→ **Problem to solve**
Reproduce the records exactly through the line with "port (R429). -/".

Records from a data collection
----

-- ==== Sys2Proof/Syntax.lean ====
section
/-!
DEFINITION. The commands the block takes: one constructor per row of the table of operations and events.
An instruction row names the cell that executes it and the fields of its instruction word (R60); a field the
definition does not use is ignored by the cell (R61) and is no operand.
A row that is a register write names the register by its indices and carries the value written.
-/

namespace Sys2Proof

/-- What a debugger does through the JTAG port (R429). -/
inductive JtagOp where
  /-- Reads IDCODE. -/
  | idcode
  /-- Reads the challenge. -/
  | dbgchal
  /-- Presents a debug unlock certificate in DBGCERT. -/
  | dbgcert (data : List Byte)
  /-- Halts a cell. -/
  | halt (c : CellId)
  /-- Lets a halted cell run. -/
  | resume (c : CellId)
  /-- Lets a halted cell execute one instruction. -/
  | single (c : CellId)
  /-- Reads a general register of a cell. -/
  | readCell (c : CellId) (r : RegNo)
  /-- Writes a general register of a cell. -/
  | writeCell (c : CellId) (r : RegNo) (v : Word)
  /-- Reads a register of a region or of the chip. -/
  | readReg (region : Option RegionId) (offset : Nat)
  /-- Writes a register of a region or of the chip. -/
  | writeReg (region : Option RegionId) (offset : Nat) (v : Word)
deriving DecidableEq, Repr

/-- What a host request addresses (R20, R221, R354). -/
inductive HostSpace where
  /-- Registers. -/
  | bar0
  /-- Region and block memories. -/
  | bar2
  /-- The Message Control word of the MSI-X capability. -/
  | msixControl
  /-- The Device ID and the class code of the configuration header. -/
  | deviceId
  | classCode
  /-- The PowerState field of the power management capability. -/
  | powerState
  /-- The Uncorrectable Error Status of Advanced Error Reporting. -/
  | errorStatus
deriving DecidableEq, Repr

/-- A character on a Xesum lane as its 8b/10b code gives it (R375): a data or a control character by its eight bits, or a
code group that stands for none. -/
inductive LineChar where
  | data (b : Byte)
  | ctrl (b : Byte)
  | bad
deriving DecidableEq, Repr
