-- ==== Sys2Proof/Machine/RegMap.lean ====
section
/-!
DEFINITION. The register maps of the specification: one definition per register or register array, with its
address, reset value, writable bits (access RW or CT, R40) and whether the configuration check covers it.
Region registers are keyed by their offset in the region register space (R17), chip registers by their offset in
the chip register space (R19), cell registers by their offset in the cell's own I/O space (R55).
-/

namespace Sys2Proof.Machine

/-- A register, or an array of registers with one or two indices. -/
structure RegDef where
  /-- Address of the first member. -/
  base : Nat
  /-- Stride and count of the first index; count 1 where there is none. -/
  s1 : Nat
  n1 : Nat
  /-- Stride and count of the second index. -/
  s2 : Nat
  n2 : Nat
  /-- Reset value. -/
  reset : Nat
  /-- Bits a register write changes. -/
  mask : Nat
  /-- Covered by the configuration check (R404). -/
  crc : Bool
deriving DecidableEq, Repr

/-- Address of member `i`, `j`. -/
def regAt (d : RegDef) (i j : Nat) : Nat := d.base + d.s1 * i + d.s2 * j

/-- The indices of the member at address `a`, if `a` names one. -/
def regIdx (d : RegDef) (a : Nat) : Option (Nat × Nat) :=
  if a < d.base then none
  else
    let o := a - d.base
    let i := if d.n1 = 1 then 0 else min (o / d.s1) (d.n1 - 1)
    let o2 := o - d.s1 * i
    let j := if d.n2 = 1 then 0 else min (o2 / d.s2) (d.n2 - 1)
    if o2 - d.s2 * j = 0 ∧ i < d.n1 ∧ j < d.n2 then some (i, j) else none

namespace Reg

----

→ **Answer section**
-- ==== Sys2Proof/Syntax.lean ====
section
/-!
DEFINITION. The commands the block takes: one constructor per row of the table of operations and events.
An instruction row names the cell that executes it and the fields of its instruction word (R60); a field the
definition does not use is ignored by the cell (R61) and is no operand.
A row that is a register write names the register by its indices and carries the value written.
-/

namespace Sys2Proof

/-- What a debugger does through the JTAG port (R429). -/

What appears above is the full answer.